Lund Plane to Bloch (LP2B) Encoding for Object and Polarization Tagging with Quantum Jet Substructure
Fabrizio Napolitano, Luca Della Penna, Tommaso Tedeschi, Livio Fan\`o

TL;DR
This paper introduces the LP2B encoding and a quantum neural network for jet substructure analysis, achieving competitive performance with fewer parameters and better robustness than classical methods.
Contribution
The work presents a novel quantum encoding and architecture for jet tagging that matches classical deep learning performance with significantly fewer parameters and improved robustness.
Findings
QTTN matches LundNet in polarization tagging performance.
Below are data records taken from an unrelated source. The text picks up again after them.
/-- `SQ_TAIL`, `RQ_TAIL` and `CQ_HEAD` of queue pair `n` written; the last frees completion slots for waiting records (R344). -/
def qpSqTail (p : Party) (n tail : Nat) : Chip → Chip :=
  qpDoorbell p n fun c => flushIfError n (setQp n { getQp n c with sqTail := tail % 2 ^ 15 } c)
def qpRqTail (p : Party) (n tail : Nat) : Chip → Chip :=
  qpDoorbell p n fun c => flushIfError n (setQp n { getQp n c with rqTail := tail % 2 ^ 15 } c)
def qpCqHead (p : Party) (n head : Nat) : Chip → Chip :=
  qpDoorbell p n fun c => setQp n { getQp n c with cqHead := head % 2 ^ 15 } c

/-- QP_SQ_TAIL. -/
def execQpSqTail (p : Party) (qp : Fin 4096) (tail : Nat) : State → Host.Outcome State Fault Refusal := onChip (qpSqTail p qp.val tail)

/-- QP_RQ_TAIL. -/
def execQpRqTail (p : Party) (qp : Fin 4096) (tail : Nat) : State → Host.Outcome State Fault Refusal := onChip (qpRqTail p qp.val tail)

/-- QP_CQ_HEAD. -/
def execQpCqHead (p : Party) (qp : Fin 4096) (head : Nat) : State → Host.Outcome State Fault Refusal := onChip (qpCqHead p qp.val head)

/-! ### Work (R345, R353–R358) -/

/-- A send entry (R345). -/
structure SendEnt where
  opcode : Nat
  immv : Bool
  fence : Bool
  prot : Bool
  page : Nat
  tag : Nat
  dev : Nat
  dqp : Nat
  laddr : Nat
  lkey : Nat
  len : Nat
  raddr : Nat
  rkey : Nat
  imm : Nat
  op0 : Nat
  op1 : Nat
  wid : Nat
  gen : Nat
  bad : Bool
deriving DecidableEq, Repr

/-- The opcode may be posted. -/
def postable (op : Nat) : Bool := decide (op ≤ 3) || op == 5 || op == 6

/-- The entry of 64 bytes; `bad` for a reserved field, an opcode that may not be posted, or a broken length rule (R355,
R361). -/
def sendParse (b : List Nat) : SendEnt :=
  let q := leNat b
  let f := fun off hi lo => bits q (8 * off + hi) (8 * off + lo)
  let op := f 0 3 0
  let len := if f 0x14 31 0 = 0 then 2 ^ 32 else f 0x14 31 0
  { opcode := op, immv := f 0 4 4 == 1, fence := f 0 5 5 == 1, prot := f 0 6 6 == 1, page := f 0 15 8, tag := f 0 31 16,
    dev := f 4 15 0, dqp := f 4 27 16, laddr := f 8 63 0, lkey := f 0x10 31 0, len := len, raddr := f 0x18 63 0, rkey := f 0x20 31 0,
    imm := f 0x24 31 0, op0 := f 0x28 63 0, op1 := f 0x30 63 0, wid := f 0x38 31 0, gen := f 0x3C 15 0,
    bad := f 0 7 7 != 0 || f 4 31 28 != 0 || f 0x3C 31 16 != 0 || !postable op ||
      ((op == 5 || op == 6) && len != 8) || (op == 2 && (decide (len < 8) || (f 0x18 63 0 + len) % 8 != 0)) }

/-- The operation reads local bytes to send (SEND, WRITE, WRITE_FLAG); the others write what returns. -/
def sendsData (op : Nat) : Bool := decide (op < 3)

/-- The slot with which a queue pair's protected work is sealed, when it may name it (R671). -/
def sendSlot (n : Nat) (e : SendEnt) (c : Chip) : Option Nat :=
  let s := rd (Reg.KEY_TX_SLOT e.page) c
  let ty := slotType e.page s c
  if rd (Reg.KEY_OWNER e.page) c = qpOwner n c ∧ (ty = 1 ∨ ty = 2) ∧ rdb Reg.CPH_ALARM_LATCH c = false then some (8 * e.page + s) else none

/-- The status with which an entry fails before it sends; 0 when it does not (R341, R361). -/
def sendStatus (n : Nat) (e : SendEnt) (c : Chip) : Nat :=
  if e.bad then 0x0E
  else if keyCheck e.lkey (qpPd n c) (if sendsData e.opcode then 0 else accLocalWrite) e.laddr e.len c ≠ 0 then 0x0B
  else if e.prot && (sendSlot n e c).isNone then 0x10
  else match getDest e.dev c with
    | some d =>
      if d.bad || (d.ver != 0 && (decide (d.ver < opcodeVersion e.opcode) || (e.prot && decide (d.ver < 2)))) then 3 else 0
    | none => 0

/-- The bytes that a request carries itself (R336). -/
def requestBytes (e : SendEnt) : List Nat :=
  if e.opcode = 3 then leBytes 4 (e.len % 2 ^ 32) ++ List.replicate 4 0
  else if e.opcode = 5 then leBytes 8 e.op0
  else leBytes 8 e.op0 ++ leBytes 8 e.op1

/-- The `OP_FIELDS` of a requester message (R334). -/
def requestFields (e : SendEnt) : List Nat :=
  let imm := decide (e.opcode < 3)
  leBytes 8 (if e.opcode = 0 then 0 else e.raddr) ++ leBytes 4 (if e.opcode = 0 then 0 else e.rkey) ++
  leBytes 4 (if imm then e.imm else 0) ++ leBytes 4 (b2n (imm && e.immv))

/-- The next send entry of a queue pair taken, when its operation is `op`; an entry whose opcode may not be posted is taken
by any of them. It waits behind a `FENCE`, and for a stream context when the table is full (R284). -/
def takeSend (op n : Nat) (c : Chip) : Chip :=
  let q := getQp n c
  if !working 0x40 c || qpState n c != 2 || q.sqNext == q.sqTail || !ownerIssues 1 (qpOwner n c) c then c
  else
    let a := qpRing n 0 q.sqNext 64 c
    let e := sendParse (ldBytes a.1 a.2 64 c)
    let next := (q.sqNext + 1) % 2 ^ 15
    if e.opcode ≠ op ∧ postable e.opcode = true then c
    else if e.gen ≠ qpGenField n c then ahnStale (setQp n { q with sqNext := next } c)
    else if e.fence && q.works.any (fun w => w.opcode == 3 || w.opcode == 5 || w.opcode == 6) then c
    else
      let poison := anyPoison a.1 a.2 64 c
      let st := if poison then 0x0C else sendStatus n e c
      let w : AhnWork := { slot := q.sqNext, wid := e.wid, opcode := e.opcode, gen := e.gen, tag := e.tag,
                           loc := regionSpot (e.lkey % 2 ^ 16) e.laddr c, len := e.len, msg := c.msgNext, status := none }
      if st ≠ 0 then
        qpFail n st e.wid e.dev (setQp n { q with sqNext := next, works := q.works ++ [{ w with msg := 2 ^ 64, status := some st }] } c)
      else if streamFull c && (txStreamOf ⟨n, e.dev, e.dqp, e.tag, true⟩ c).isNone then raise 0x40 0x0406 0 c
      else
        let c := setQp n { q with sqNext := next, works := q.works ++ [w] } c
        let inl := if sendsData e.opcode then [] else requestBytes e
        (postMsg n e.opcode e.dev e.dqp e.tag (if sendsData e.opcode then e.len else inl.length)
          (if e.prot then sendSlot n e c else none) (if sendsData e.opcode then some w.loc else none) inl (requestFields e) c).2

/-- SEND (R353). -/
def execSend (qp : Fin 4096) : State → Host.Outcome State Fault Refusal := onChip (takeSend 0 qp.val)
/-- WRITE (R354). -/
def execWrite (qp : Fin 4096) : State → Host.Outcome State Fault Refusal := onChip (takeSend 1 qp.val)
/-- WRITE_FLAG (R355). -/
def execWriteFlag (qp : Fin 4096) : State → Host.Outcome State Fault Refusal := onChip (takeSend 2 qp.val)
/-- READ (R357). -/
def execRead (qp : Fin 4096) : State → Host.Outcome State Fault Refusal := onChip (takeSend 3 qp.val)
/-- FETCH_ADD64 (R358). -/
def execFetchAdd64 (qp : Fin 4096) : State → Host.Outcome State Fault Refusal := onChip (takeSend 5 qp.val)
/-- CMP_SWAP64 (R358). -/
def execCmpSwap64 (qp : Fin 4096) : State → Host.Outcome State Fault Refusal := onChip (takeSend 6 qp.val)

/-- RESP_TIMEOUT: an acknowledged READ or atomic whose response makes no progress ends (R360). -/
def respTimeout (msg : Nat) (c : Chip) : Chip :=
  match c.qps.find? fun e => e.2.works.any fun w => w.msg == msg && w.status.isNone && isRequest w.opcode with
  | some e => if (txMsgOf msg c).isSome then c else workEnd e.1 msg 0x0A c
  | none => c

def execRespTimeout (msgId : Nat) : State → Host.Outcome State Fault Refusal := onChip (respTimeout msgId)

/-! ### Completion records (R344, R348, R350) -/

/-- The MSI-X message and the event of a completion record; the vector is one of the owner's PF1 table (R342). -/
def qpSignal (n : Nat) (c : Chip) : Chip :=
  let c := pulseIf (qpF n 0x18 60 60 c == 1) (qpF n 0x18 59 48 c) c
  let o := qpOwner n c
  let h := if isStallCode o then some (stallHome o c) else if o = 0x8000 then some 0 else if o = 0x8001 then some 1 else none
  match h with
  | some h => if qpF n 0x20 11 11 c = 1 then sendMsix h 1 (qpF n 0x20 10 0 c) c else c
  | none => c

/-- The next waiting record written, `PHASE` last; a stale one is discarded; a full queue makes it wait, and moves the queue
pair to ERROR with `CQ_OVERFLOW` (R344). -/
def completionWrite (n : Nat) (c : Chip) : Chip :=
  let q := getQp n c
  match q.recs with
  | [] => c
  | r :: t =>
    let c1 := match r.slot with
      | some s => qpPut n 0x44 14 0 (s + 1) c
      | none => c
    if r.gen ≠ qpGenField n c then ahnStale (setQp n { q with recs := t } c1)
    else
      let tail := qpF n 0x4C 14 0 c
      if 2 ^ qpF n 0x10 3 0 c - 1 ≤ (tail + 2 ^ 15 - q.cqHead) % 2 ^ 15 then
        if qpState n c = 1 ∨ qpState n c = 2 then qpFail n 1 0 0 (raise 0x40 0x040A 2 c) else c
      else
        let a := qpRing n 0x10 tail 32 c
        let ph := qpF n 0x4C 31 31 c
        let c := ownPut (qpOwner n c) a.2 (r.body ++ leBytes 4 ph) (setQp n { q with recs := t } c1)
        let tail' := (tail + 1) % 2 ^ 15
        let c := qpPut n 0x4C 14 0 tail' c
        let c := if tail' % 2 ^ qpF n 0x10 3 0 c = 0 then qpPut n 0x4C 31 31 (1 - ph) c else c
        qpSignal n c

/-- COMPLETION_WRITE. -/
def execCompletionWrite (qp : Fin 4096) : State → Host.Outcome State Fault Refusal := onChip (completionWrite qp.val)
QTTN requires three orders of magnitude fewer parameters.
QTTN outperforms classical methods in low-data regimes.
Abstract
The application of quantum algorithms to jet substructure analysis is of growing interest as NISQ hardware continues to mature in qubit count and gate depth. Jet substructure remains essential for addressing demanding and complementary challenges at the LHC and beyond, notably object classification and polarization tagging. However, existing quantum machine learning approaches typically rely on data representations that suffer from infrared and collinear unsafety, sensitivity to non-perturbative effects, or poor scalability. In this work, we introduce the Lund Plane to Bloch (LP2B) encoding, designed to map a theoretically clean and robust representation of jet kinematics directly into qubit states. Leveraging this encoding, we implement a Quantum Tree-Topology Network (QTTN) that natively embeds the hierarchical structure of the Lund tree. We evaluate the QTTN across multiple…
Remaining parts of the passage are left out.